The oldest of the Indian Jewish communities was in the erstwhile Cochin Kingdom. The traditional account is that traders of Judea arrived at Cranganore, an ancient port near Cochin in 562 BC, and that more Jews came as exiles from Israel in the year 70 AD, after the destruction of the Second Temple. Many of these Jews' ancestors passed on the account that they settled in India when the Hebrew King Solomon was in power. This was a time when teak wood, ivory, spices, monkeys, and peacocks were popular in trade in Cochin.

There is no specific date or reason mentioned as to why they arrived in India, but Hebrew scholars date it to up to around the early Middle Ages. Cochin is a group of small tropical islands filled with markets and many different cultures such as Dutch, Hindu, Jewish, Portuguese, and British. The distinct Jewish community was called Anjuvannam. The still-functioning synagogue in Mattancherry belongs to the Paradesi Jews, the descendants of Sephardim who were expelled from Spain in 1492, although the Jewish community in Mattancherry adjacent to Fort Cochin had only six remaining members as of 2015.

Central to the history of the Cochin Jews is their close relationship with Indian rulers, and this was eventually codified on a set of copper plates granting the community special privileges. The date of these plates, known as "Sâsanam", is contentious. The plates themselves provide a date of 379 AD, but in 1925, the tradition was setting it as 1069 AD, Joseph Rabban by Bhaskara Ravi Varma, the fourth ruler of Maliban granted the copper plates to the Jews. The plates were inscribed with a message stating that the village of Anjuvannam belonged to the Jews and that they were the rightful lords of Anjuvannam and it should remain theirs and be passed on to their Jewish descendants "so long as the world and moon exist". This is the earliest document that shows that the Jews were living in India permanently. It is stored in Cochins main synagogue.

The Jews settled in Kodungallur (Cranganore) of the Malabar region, where they traded peacefully until 1524. The Jewish leader Rabban was granted the rank of prince over the Jews of Cochin, given the rulership and tax revenue of a pocket principality in Anjuvannam, near Cranganore, and rights to seventy-two "free houses". The Hindu king permitted in perpetuity (or, in the more poetic expression of those days, "as long as the world and moon exist") for Jews to live freely, build synagogues, and own property "without conditions attached".

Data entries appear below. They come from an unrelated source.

-- ==== Sys2Proof/Laws/Memory.lean ====
section
/-! SUPPORT. The laws of a frame buffer: the canonical form is kept, a read after a write, and the whole frame. -/

namespace Sys2Proof.Machine

/-! ### The canonical form -/

theorem wfFrom_mono {lo lo' : Nat} (h : lo' ≤ lo) {m : Memory} (w : Memory.wfFrom lo m = true) :
    Memory.wfFrom lo' m = true := by
  cases m with
  | nil => rfl
  | cons c l =>
    simp only [Memory.wfFrom, Bool.and_eq_true, decide_eq_true_eq] at w ⊢
    exact ⟨⟨le_trans h w.1.1, w.1.2⟩, w.2⟩

theorem write_wfFrom {lo a : Nat} {v : Byte} {m : Memory} (w : Memory.wfFrom lo m = true) (hlo : lo ≤ a)
    (ha : a < frameBytes) : Memory.wfFrom lo (m.write a v) = true := by
  induction m generalizing lo with
  | nil => simp [Memory.write, Memory.wfFrom, hlo, ha]
  | cons c l ih =>
    obtain ⟨b, u⟩ := c
    simp only [Memory.wfFrom, Bool.and_eq_true, decide_eq_true_eq] at w
    unfold Memory.write
    split
    · rename_i h
      have := w.1.2
      simp only [Memory.wfFrom, Bool.and_eq_true, decide_eq_true_eq]
      exact ⟨⟨hlo, ha⟩, ⟨Nat.succ_le_of_lt h, this⟩, w.2⟩
    · split
      · rename_i h
        subst h
        simp only [Memory.wfFrom, Bool.and_eq_true, decide_eq_true_eq]
        exact w
      · simp only [Memory.wfFrom, Bool.and_eq_true, decide_eq_true_eq]
        exact ⟨w.1, ih w.2 (by omega)⟩

/-- A write keeps the canonical form. -/
theorem write_wf {a : Nat} {v : Byte} {m : Memory} (w : m.wf = true) (ha : a < frameBytes) :
    Memory.wf (m.write a v) = true := write_wfFrom w (Nat.zero_le _) ha

theorem ofBytes_wfFrom (a : Nat) (l : List Byte) (h : a + l.length ≤ frameBytes) :
    Memory.wfFrom a (Memory.ofBytes a l) = true := by
  induction l generalizing a with
  | nil => rfl
  | cons b l ih =>
    simp only [List.length_cons] at h
    simp only [Memory.ofBytes, Memory.wfFrom, Bool.and_eq_true, decide_eq_true_eq]
    exact ⟨⟨le_refl _, by omega⟩, ih (a + 1) (by omega)⟩

/-- A buffer that holds a whole frame is in canonical form. -/
@[simp] theorem ofFrame_wf (f : Frame) : (Memory.ofFrame f).wf = true :=
  ofBytes_wfFrom 0 f.toList (by simp [frameBytes])

/-- The empty buffer, FBUF at reset, is in canonical form. -/
@[simp] theorem nil_wf : Memory.wf [] = true := rfl

/-! ### Reads and writes -/

theorem find?_write (m : Memory) (a b : Nat) (v : Byte) :
    (m.write a v).find? b = if b = a then some v else m.find? b := by
  induction m with
  | nil => simp [Memory.write, Memory.find?, eq_comm]
  | cons c l ih =>
    obtain ⟨x, u⟩ := c
    unfold Memory.write
    split
    · simp only [Memory.find?]
      by_cases h : b = a
      · simp [h]
      · simp [h, Ne.symm h]
    · split
      · rename_i h; subst h
        simp only [Memory.find?]
        by_cases h : b = a
        · simp [h]
        · simp [h, Ne.symm h]
      · simp only [Memory.find?, ih]
        by_cases h : x = b
        · subst h
          simp; omega
        · simp [h]

/-- WHAT A WRITE DOES: the byte written reads back, every other address reads as before. -/
theorem read_write (r : Nat) (m : Memory) (a b : Nat) (v : Byte) :
    (m.write a v).read r b = if b = a then v else m.read r b := by
  simp only [Memory.read, find?_write]
  split <;> simp

theorem find?_none_of_wfFrom {lo a : Nat} {m : Memory} (w : Memory.wfFrom lo m = true) (h : a < lo) :
    m.find? a = none := by
  induction m generalizing lo with
  | nil => rfl
  | cons c l ih =>
    obtain ⟨b, u⟩ := c
    simp only [Memory.wfFrom, Bool.and_eq_true, decide_eq_true_eq] at w
    simp only [Memory.find?]
    rw [if_neg (by omega)]
    exact ih w.2 (by omega)

/-! ### The whole frame -/

theorem bytes_getElem? (r n a k : Nat) (m : Memory) (w : Memory.wfFrom a m = true) (hk : k < n) :
    (Memory.bytes r n a m)[k]? = some (m.read r (a + k)) := by
  induction n generalizing a k m with
  | zero => omega
  | succ n ih =>
    match m, w with
    | [], w =>
      cases k with
      | zero => simp [Memory.bytes, Memory.read, Memory.find?]
      | succ k =>
        simp only [Memory.bytes, List.getElem?_cons_succ]
        rw [ih (a + 1) k [] rfl (by omega)]
        congr 2; omega
    | (b, v) :: l, w =>
      simp only [Memory.wfFrom, Bool.and_eq_true, decide_eq_true_eq] at w
      unfold Memory.bytes
      split
      · rename_i hb; subst hb
        cases k with
        | zero => simp [Memory.read, Memory.find?]
        | succ k =>
          simp only [List.getElem?_cons_succ]
          rw [ih (b + 1) k l w.2 (by omega)]
          simp only [Memory.read, Memory.find?]
          rw [if_neg (by omega)]
          rw [show b + 1 + k = b + (k + 1) by omega]
      · rename_i hb
        have wl : Memory.wfFrom (a + 1) ((b, v) :: l) = true := by
          simp only [Memory.wfFrom, Bool.and_eq_true, decide_eq_true_eq]
          have hab := w.1.1
          exact ⟨⟨by omega, w.1.2⟩, w.2⟩
        cases k with
        | zero =>
          have : Memory.find? ((b, v) :: l) a = none := find?_none_of_wfFrom wl (by omega)
          simp [Memory.read, this]
        | succ k =>
          simp only [List.getElem?_cons_succ]
          rw [ih (a + 1) k _ wl (by omega)]
          congr 2; omega

/-- Byte `k` of the frame a buffer holds is the byte read at address `k` (20_memory.md R63). -/
theorem toFrame_getElem (r : Nat) (m : Memory) (w : m.wf = true) (k : Nat) (hk : k < 4096) :
    (m.toFrame r)[k] = m.read r k := by
  have h := bytes_getElem? r frameBytes 0 k m w hk
  simp only [Nat.zero_add] at h
  have hl : k < (Memory.bytes r frameBytes 0 m).length := by rw [Memory.bytes_length]; exact hk
  rw [List.getElem?_eq_getElem hl] at h
  simpa [Memory.toFrame] using h

theorem bytes_ofBytes (r a : Nat) (l : List Byte) :
    Memory.bytes r l.length a (Memory.ofBytes a l) = l := by
  induction l generalizing a with
  | nil => rfl
  | cons b l ih => simp [Memory.bytes, Memory.ofBytes, ih]

/-- A buffer that was given a frame holds that frame (20_memory.md R63). -/
@[simp] theorem toFrame_ofFrame (r : Nat) (f : Frame) : (Memory.ofFrame f).toFrame r = f := by
  apply Vector.toList_inj.mp
  have h := bytes_ofBytes r 0 f.toList
  rw [Vector.length_toList] at h
  simpa [Memory.toFrame, Memory.ofFrame, Vector.toList] using h

end Sys2Proof.Machine
end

A link back to Rabban, "the king of Shingly" (another name for Cranganore), was a sign of both purity and prestige. Rabban's descendants maintained this distinct community until a chieftainship dispute broke out between two brothers, one of them named Joseph Azar, in the 16th century. The Jews lived peacefully for over a thousand years in Anjuvannam. After the reign of the Rabban's, the Jewish people no longer had the protection of the copper plates. Neighboring princes of Anjuvannam intervened and revoked all privileges that the Jewish people were given. In 1524, the Jews were attacked by the Moors brothers (Muslim Community) on suspicion that they were tampering with the pepper trade and the homes and synagogues belonging to them were destroyed. The damage was so extensive that when the Portuguese arrived a few years later, only a small amount of impoverished Jews remained. They remained there for 40 more years only to return to their land of Cochin.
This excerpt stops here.